-- ==== Sys2Proof/Certificates/Slice0/Obligations.lean ====
section
/-! DEFINITION. The statements for the provers. `u` is the state that a command's own effect leaves; `State.settle` is what the two
arbiters (R164, R177) then take from it; `State.replied` is a state with a finished reply handed to the port. A statement that
rests on a choice of the model names its log entry. -/

open Sys2Proof Sys2Proof.Machine

/-! ### Commands, steps and the supply -/

/-- A step takes the command in front and runs it on the state with the queue's rest. That the commands wait in one queue, first
in, first out, is the model's own choice (log entry 1), not the manual's. -/
def Obligations.StepRunsTheFrontCommand : Prop :=
  ∀ (c : Instr) (rest : List Instr) (s : State),
    step { s with pending := c :: rest } = exec c { s with pending := rest }

/-- Every command answers a next state and leaves the queue (the model's choice: log entry 1 has an empty queue idle). -/
def Obligations.EveryCommandAnswersAndKeepsTheQueue : Prop :=
  (∀ (c : Instr) (s : State), ∃ t : State, exec c s = .next t ∧ t.pending = s.pending) ∧
    ∀ s : State, s.pending = [] → step s = .next s

/-- The part right after reset (01_the_zone_loop.md to 11_the_control_link.md, the power-on columns), with the defaults of the
settings: identities 0, the default preferred ends (R7), both default plan banks (R62). What the manual gives no reset value for
is the model's choice (log entries 2 and 65); that the records hold the defaults while the settings read still runs is DEDUCED
(log entry 33). -/
def Obligations.ResetLeavesThePowerOnState : Prop :=
  State.reset.atPowerOn .mbit1 ∧ State.reset.power = .on ∧ State.reset.pending = [] ∧ State.reset.n = 24 ∧
    State.reset.sau.guardDu = 50 ∧ State.reset.zmg.stored = 25 ∧ State.reset.zmg.effective = 25 ∧
    (∀ z ∈ State.reset.zmg.zones, z.threshold = 0) ∧ State.reset.zmg.plan = ⟨none, none, 1⟩ ∧
    (∀ c ∈ State.reset.pbe.cfgs, c = ⟨1000, 50, 100, [0, 0, 0, 0], 0x3F#6, 0#4⟩) ∧
    (∀ ch ∈ State.reset.channels, ch.cfg = ⟨false, 0#24, 40, 30, 8, 150, 300, 60, .dlFirst, false⟩) ∧
    (∀ b ∈ State.reset.bands, b.cfg = ⟨12, 2000, 3, 8⟩) ∧ (∀ x ∈ State.reset.apl.pool, x = ⟨.pause 1, none⟩) ∧
    State.reset.pbe.bank0 = ⟨2, 1, [3, 3, 3, 3], [256, 128, 32, 0]⟩ ∧
    State.reset.pbe.bank1 = ⟨1, 1, [2, 2, 2, 2], [256, 128, 32, 0]⟩ ∧
    ∀ i ∈ List.range 24,
      (State.reset.ru i).configured = 0#32 ∧ (State.reset.ru i).preferred = if i + 1 ≤ 12 then .a else .b

/-- POWER_ON, RESET_ASSERT, RESET_RELEASE and POWER_LOSS: every block at its power-on values, and a flash operation in progress
cut (RESET as a cut: log entry 30; what a cut leaves: log entries 10 and 63; values that no rule gives and the protection level
before the settings read: log entries 33 and 65). A part without power or in RESET takes no frame of
any kind and no octet (log entry 3). -/
def Obligations.SupplyAndResetStartThePartAfresh : Prop :=
  (∀ (s : State) (rate : LineRate),
    ∃ t : State, exec (.powerOn rate) s = .next t ∧ t.power = .on ∧ t.atPowerOn rate ∧ t.flash = s.flashCut ∧ t.pins = s.pins ∧
      t.pending = s.pending) ∧
    (∀ s : State, s.power = .on →
      ∃ t : State, exec .resetAssert s = .next t ∧ t.power = .held ∧ t.atPowerOn s.clp.rate ∧ t.flash = s.flashCut ∧
        t.pins = s.pins ∧ t.pending = s.pending) ∧
    (∀ (s : State) (rate : LineRate), s.power = .held →
      ∃ t : State, exec (.resetRelease rate) s = .next t ∧ t.power = .on ∧ t.atPowerOn rate ∧ t.flash = s.flash ∧
        t.pins = s.pins ∧ t.pending = s.pending) ∧
    (∀ s : State, s.power = .on →
      ∃ t : State, exec .powerLoss s = .next t ∧ t.power = .off ∧ t.atPowerOn s.clp.rate ∧ t.flash = s.flashCut ∧
        t.pins = s.pins ∧ t.pending = s.pending) ∧
    ∀ s : State, s.power ≠ .on →
      (∀ (kind tag : Octet) (body : List Octet), exec (commandOf kind tag body) s = .next s) ∧
        ∀ o : Octet, exec (.octetReceived o) s = .next s

/-! ### The control link -/

/-- The receiver (R174). While hunting it discards every octet but the sync octet, which puts it in frame; in frame it collects
the octets of the frame, and gives it up as the length octets exceed 600 or as the CRC of a whole frame fails. A link error of the
three kinds discards the frame and resumes hunting; the last kind and the count follow, the link-error mark is set (R182). -/
def Obligations.ReceiverCollectsAndRecordsErrors : Prop :=
  ((∀ (s : State) (o : Octet), s.power = .on → s.clp.receiver = .hunting →
    exec (.octetReceived o) s =
      .next (State.settle { s with clp := { s.clp with receiver := if o = 0xC3#8 then .inFrame [] else .hunting } })) ∧
    (∀ (s : State) (o : Octet) (os : List Octet), s.power = .on → s.clp.receiver = .inFrame os →
      (os = [] ∨ (u16 (os ++ [o]) 0 ≤ 600 ∧ os.length + 1 < u16 (os ++ [o]) 0 + 6)) →
      exec (.octetReceived o) s = .next (State.settle { s with clp := { s.clp with receiver := .inFrame (os ++ [o]) } })) ∧
    (∀ (s : State) (o a : Octet), s.power = .on → s.clp.receiver = .inFrame [a] → 600 < u16 [a, o] 0 →
      exec (.octetReceived o) s = exec (.overlengthFrame (a ++ o)) s) ∧
    ∀ (s : State) (o : Octet) (os : List Octet), s.power = .on → s.clp.receiver = .inFrame os → 2 ≤ os.length →
      u16 os 0 ≤ 600 → os.length + 1 = u16 os 0 + 6 →
      crc16 (os.take (u16 os 0 + 4)) ≠ octetAt (os ++ [o]) (u16 os 0 + 4) ++ octetAt (os ++ [o]) (u16 os 0 + 5) →
      exec (.octetReceived o) s = exec (.crcErrorFrame (os ++ [o])) s) ∧
    ((∀ s : State, s.power = .on → s.clp.receiver ≠ .hunting →
    exec .frameOctetTimeout s =
      .next (State.settle { s with
        clp := { s.clp with
          receiver := .hunting, marks := { s.clp.marks with link := true }
          link := { s.clp.link with last := some .timeout, timeout := min (s.clp.link.timeout + 1) 65535 } } })) ∧
    (∀ (s : State) (length : BitVec 16), s.power = .on → 600 < length.toNat →
      exec (.overlengthFrame length) s =
        .next (State.settle { s with
          clp := { s.clp with
            receiver := .hunting, marks := { s.clp.marks with link := true }
            link := { s.clp.link with last := some .overlength, overlength := min (s.clp.link.overlength + 1) 65535 } } })) ∧
    ∀ (s : State) (os : List Octet), s.power = .on → u16 os 0 ≤ 600 → os.length = u16 os 0 + 6 →
      crc16 (os.take (u16 os 0 + 4)) ≠ octetAt os (u16 os 0 + 4) ++ octetAt os (u16 os 0 + 5) →
      exec (.crcErrorFrame os) s =
        .next (State.settle { s with
          clp := { s.clp with
            receiver := .hunting, marks := { s.clp.marks with link := true }
            link := { s.clp.link with last := some .crc, crc := min (s.clp.link.crc + 1) 65535 } } }))

/-- A frame that comes octet by octet into a settled, hunting part has exactly the effect of the command that its kind stands for:
the sync octet, the length, the kind, the tag, the body and the CRC of R173 are received by R174 and delivered to R175. -/
def Obligations.OctetsOfAFrameActAsItsCommand : Prop :=
  ∀ (s : State) (kind tag : Octet) (body : List Octet),
    s.power = .on → s.clp.receiver = .hunting → s.settle = s → body.length ≤ 600 →
    ∃ t : State, exec (commandOf kind tag body) s = .next t ∧
      runAll ((frameOctets kind tag body).map Instr.octetReceived) s = some t

/-- Checks 2 to 7 of R175 on a delivered frame: an unknown kind, and every request kind, SET_ITEMS by the length that its count
gives, by the first check that it fails. A refusal reply takes no slot; with 8 refusal replies waiting it is dropped and OVERRUN
recorded (R177). -/
def Obligations.DeliveredFramesAreChecked : Prop :=
  (∀ (s : State) (kind tag : Octet) (body : List Octet), s.power = .on → knownKinds.contains kind = false →
    exec (.unknownKindFrame kind tag body) s = .next (s.refused kind tag .unknownKind)) ∧
    (∀ kind ∈ requestKinds, ∀ (s : State) (tag : Octet) (body : List Octet), s.power = .on →
      (tag = 0#8 ∨ ¬ BodyFits kind body → exec (commandOf kind tag body) s = .next (s.refused kind tag .invalid)) ∧
      (tag ≠ 0#8 → BodyFits kind body →
        (s.clp.part = .starting → kind ≠ 0x01#8 → kind ≠ 0x02#8 →
          exec (commandOf kind tag body) s = .next (s.refused kind tag .notReady)) ∧
        (s.clp.part = .running ∨ kind = 0x01#8 ∨ kind = 0x02#8 →
          ((∃ y ∈ s.clp.slots, y.tag = tag) →
            exec (commandOf kind tag body) s = .next (s.refused kind tag .tagInUse)) ∧
          ((∀ y ∈ s.clp.slots, y.tag ≠ tag) → 4 ≤ s.clp.slots.length →
            exec (commandOf kind tag body) s = .next (s.refused kind tag .busy))))) ∧
    ∀ (c : Clp) (kind tag : Octet) (st : Status),
      c.refuse kind tag st =
        if (c.replies.filter (·.refusal)).length < 8 then
          { c with replies := c.replies ++ [⟨kind + 0x80#8, tag, replyBody st [], true⟩] }
        else
          { c with
            marks := { c.marks with link := true }
            link := { c.link with last := some .overrun, overrun := min (c.link.overrun + 1) 65535 } }

/-- FRAME_SENT: the line is free, the slot of a request whose reply has been sent is freed, and the arbiters take what they find
(R175, R177). -/
def Obligations.FrameSentFreesTheLineAndTheSlot : Prop :=
  (∀ (s : State) (r : Reply), s.power = .on → s.clp.sending = some (.reply r) →
    exec .frameSent s =
      .next (State.settle { s with
        clp := { s.clp with
          sending := none, line := []
          slots := if r.refusal then s.clp.slots
            else s.clp.slots.filter fun x => !(x.tag == r.tag && x.phase == .sending) } })) ∧
    ∀ (s : State) (kind : Octet) (body : List Octet), s.power = .on → s.clp.sending = some (.notice kind body) →
      exec .frameSent s = .next (State.settle { s with clp := { s.clp with sending := none, line := [] } })

/-- The transmit arbiter (R177, R178): a busy line is left alone, replies go before notices and oldest first, and no notice goes
before RUNNING. Of the marked notice sources the one of the highest rank is served, within a rank the lowest number, and its own
mark alone is cleared; the octets of the frame stand on the line (R173), a notice with the tag 0. The number that a notice repeats
before its fields rests on log entry 22. -/
def Obligations.RepliesGoBeforeNoticesByRank : Prop :=
  ∀ s : State,
    (s.clp.sending ≠ none → s.pump = s) ∧
      (∀ (r : Reply) (rest : List Reply), s.clp.sending = none → s.clp.replies = r :: rest →
        s.pump =
          { s with
            clp := { s.clp with
              replies := rest, sending := some (.reply r), line := frameOctets r.kind r.tag r.body
              slots := if r.refusal then s.clp.slots
                else s.clp.slots.map fun x => if x.tag = r.tag ∧ x.phase = .queued then { x with phase := .sending } else x } }) ∧
      (s.clp.sending = none → s.clp.replies = [] → s.clp.part = .starting → s.pump = s) ∧
      (s.clp.sending = none → s.clp.replies = [] → s.clp.part = .running →
        s.pump =
          match s.noticeSources.find? (·.marked) with
          | none => s
          | some x =>
            { s with
              clp := { s.clp with
                sending := some (.notice x.kind x.body), line := frameOctets x.kind 0#8 x.body, marks := x.left } })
★ ★ ★ ★ ★ ★ ★
» WHAT THE EXERCISE ASKS
Going back over the entries above, copy word for word every line from the one that has "(∀ kind ∈ requestKinds, ∀" on through the one that has "(s.clp.part = .running".

» ANSWER FOR THE TASK
    (∀ kind ∈ requestKinds, ∀ (s : State) (tag : Octet) (body : List Octet), s.power = .on →
      (tag = 0#8 ∨ ¬ BodyFits kind body → exec (commandOf kind tag body) s = .next (s.refused kind tag .invalid)) ∧
      (tag ≠ 0#8 → BodyFits kind body →
        (s.clp.part = .starting → kind ≠ 0x01#8 → kind ≠ 0x02#8 →
          exec (commandOf kind tag body) s = .next (s.refused kind tag .notReady)) ∧
        (s.clp.part = .running ∨ kind = 0x01#8 ∨ kind = 0x02#8 →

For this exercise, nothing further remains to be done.